How Civil Rights Won the White House: Harry Truman, Hubert Humphrey, A. Philip Randolph and the Triumph of 1948

Apr
03
2:00 pm – 3:00 pm
Where

SHSMO Center for Missouri Studies

605 Elm St.

Columbia

Join author, columnist, and Columbia University professor Samuel G. Freedman, who will talk about his latest book, Into the Bright Sunshine: Young Hubert Humphrey and the Fight for Civil Rights. In the wake of America's defeat of fascism abroad in World War II, an urgent question arose on the home front. What should the United States do about its own entrenched forms of racial and religious discrimination? The struggle for a more equitable nation centered on the 1948 Democratic convention and the subsequent presidential campaign, when an incumbent president, a rising liberal mayor, and a Black labor activist, acting sometimes as adversaries but ultimately as allies, successfully made civil rights the linchpin of Truman's upset victory and the focus of some of his most transformational policies. These efforts, often overlooked in accounts of the Civil Rights Movement, laid the groundwork for the better-known breakthroughs in the 1950s and 1960s.

Freedman's talk at the Center for Missouri Studies is a collaboration with the State Historical Society of Missouri and the Missouri School of Journalism. The author will be available to sign books following his presentation.  Into the Bright Sunshine: Young Hubert Humphrey and the Fight for Civil Rights will be available for purchase at the Richard Bookstore inside the Center for Missouri Studies.

About the Speaker: Former columnist and staff writer for the New York Times and a professor at Columbia University, Samuel G. Freedman is the author of ten acclaimed books. He's been a finalist for the National Book Award and the Pulitzer Prize.
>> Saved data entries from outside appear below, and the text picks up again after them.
-- ==== Sys2Proof/Laws/State.lean ====
section
/-! SUPPORT. One lemma per field per update of the state, true by rfl, so that no proof unfolds a record update. -/

namespace Sys2Proof.Machine

@[simp] theorem State.complete_ctrl (s : State) : (s.complete).ctrl = s.ctrl := rfl
@[simp] theorem State.complete_status (s : State) : (s.complete).status = { s.status with done := true } := rfl
@[simp] theorem State.complete_latch (s : State) : (s.complete).latch = none := rfl
@[simp] theorem State.complete_mbcfg (s : State) : (s.complete).mbcfg = s.mbcfg := rfl
@[simp] theorem State.complete_rdmult (s : State) : (s.complete).rdmult = s.rdmult := rfl
@[simp] theorem State.complete_rddiv (s : State) : (s.complete).rddiv = s.rddiv := rfl
@[simp] theorem State.complete_prm (s : State) : (s.complete).prm = s.prm := rfl
@[simp] theorem State.complete_ctxAbove (s : State) : (s.complete).ctxAbove = s.ctxAbove := rfl
@[simp] theorem State.complete_ctxLeft (s : State) : (s.complete).ctxLeft = s.ctxLeft := rfl
@[simp] theorem State.complete_wctxAbove (s : State) : (s.complete).wctxAbove = s.wctxAbove := rfl
@[simp] theorem State.complete_wctxLeft (s : State) : (s.complete).wctxLeft = s.wctxLeft := rfl
@[simp] theorem State.complete_errinfo (s : State) : (s.complete).errinfo = s.errinfo := rfl
@[simp] theorem State.complete_src (s : State) : (s.complete).src = s.src := rfl
@[simp] theorem State.complete_pred (s : State) : (s.complete).pred = s.pred := rfl
@[simp] theorem State.complete_diff (s : State) : (s.complete).diff = s.diff := rfl
@[simp] theorem State.complete_coeff (s : State) : (s.complete).coeff = s.coeff := rfl
@[simp] theorem State.complete_qcoeff (s : State) : (s.complete).qcoeff = s.qcoeff := rfl
@[simp] theorem State.complete_dqcoeff (s : State) : (s.complete).dqcoeff = s.dqcoeff := rfl
@[simp] theorem State.complete_eob (s : State) : (s.complete).eob = s.eob := rfl
@[simp] theorem State.complete_deq (s : State) : (s.complete).deq = s.deq := rfl
@[simp] theorem State.complete_tc (s : State) : (s.complete).tc = s.tc := rfl
@[simp] theorem State.complete_vc (s : State) : (s.complete).vc = s.vc := rfl
@[simp] theorem State.complete_params (s : State) : (s.complete).params = s.params := rfl
@[simp] theorem State.complete_host (s : State) : (s.complete).host = s.host := rfl
@[simp] theorem State.complete_reply (s : State) : (s.complete).reply = s.reply := rfl
@[simp] theorem State.complete_epoch (s : State) : (s.complete).epoch = s.epoch := rfl
@[simp] theorem State.complete_fresh (s : State) : (s.complete).fresh = s.fresh := rfl

@[simp] theorem State.raise_ctrl (s : State) (f : Failure) : (s.raise f).ctrl = s.ctrl := rfl
@[simp] theorem State.raise_status (s : State) (f : Failure) : (s.raise f).status = { s.status with done := false, error := some f.code } := rfl
@[simp] theorem State.raise_latch (s : State) (f : Failure) : (s.raise f).latch = none := rfl
@[simp] theorem State.raise_mbcfg (s : State) (f : Failure) : (s.raise f).mbcfg = s.mbcfg := rfl
@[simp] theorem State.raise_rdmult (s : State) (f : Failure) : (s.raise f).rdmult = s.rdmult := rfl
@[simp] theorem State.raise_rddiv (s : State) (f : Failure) : (s.raise f).rddiv = s.rddiv := rfl
@[simp] theorem State.raise_prm (s : State) (f : Failure) : (s.raise f).prm = s.prm := rfl
@[simp] theorem State.raise_ctxAbove (s : State) (f : Failure) : (s.raise f).ctxAbove = s.ctxAbove := rfl
@[simp] theorem State.raise_ctxLeft (s : State) (f : Failure) : (s.raise f).ctxLeft = s.ctxLeft := rfl
@[simp] theorem State.raise_wctxAbove (s : State) (f : Failure) : (s.raise f).wctxAbove = s.wctxAbove := rfl
@[simp] theorem State.raise_wctxLeft (s : State) (f : Failure) : (s.raise f).wctxLeft = s.wctxLeft := rfl
@[simp] theorem State.raise_errinfo (s : State) (f : Failure) : (s.raise f).errinfo = { blk := f.blk, pos := f.pos } := rfl
@[simp] theorem State.raise_src (s : State) (f : Failure) : (s.raise f).src = s.src := rfl
@[simp] theorem State.raise_pred (s : State) (f : Failure) : (s.raise f).pred = s.pred := rfl
@[simp] theorem State.raise_diff (s : State) (f : Failure) : (s.raise f).diff = s.diff := rfl
@[simp] theorem State.raise_coeff (s : State) (f : Failure) : (s.raise f).coeff = s.coeff := rfl
@[simp] theorem State.raise_qcoeff (s : State) (f : Failure) : (s.raise f).qcoeff = s.qcoeff := rfl
@[simp] theorem State.raise_dqcoeff (s : State) (f : Failure) : (s.raise f).dqcoeff = s.dqcoeff := rfl
@[simp] theorem State.raise_eob (s : State) (f : Failure) : (s.raise f).eob = s.eob := rfl
@[simp] theorem State.raise_deq (s : State) (f : Failure) : (s.raise f).deq = s.deq := rfl
@[simp] theorem State.raise_tc (s : State) (f : Failure) : (s.raise f).tc = s.tc := rfl
@[simp] theorem State.raise_vc (s : State) (f : Failure) : (s.raise f).vc = s.vc := rfl
@[simp] theorem State.raise_params (s : State) (f : Failure) : (s.raise f).params = s.params := rfl
@[simp] theorem State.raise_host (s : State) (f : Failure) : (s.raise f).host = s.host := rfl
@[simp] theorem State.raise_reply (s : State) (f : Failure) : (s.raise f).reply = s.reply := rfl
@[simp] theorem State.raise_epoch (s : State) (f : Failure) : (s.raise f).epoch = s.epoch := rfl
@[simp] theorem State.raise_fresh (s : State) (f : Failure) : (s.raise f).fresh = s.fresh := rfl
Four of his books have been listed among the New York Times' Notable Books of the Year. He's also contributed to publications including The New Yorker, The Washington Post, The Guardian, Los Angeles Times, Buzzfeed, Slate, and more. Freedman holds a bachelor's degree in journalism and history from the University of Wisconsin-Madison. The New York Times calls Freedman's latest book, Into the Bright Sunshine, "Riveting...a superbly written tale of moral and political courage for present-day readers who find themselves in similarly dark times."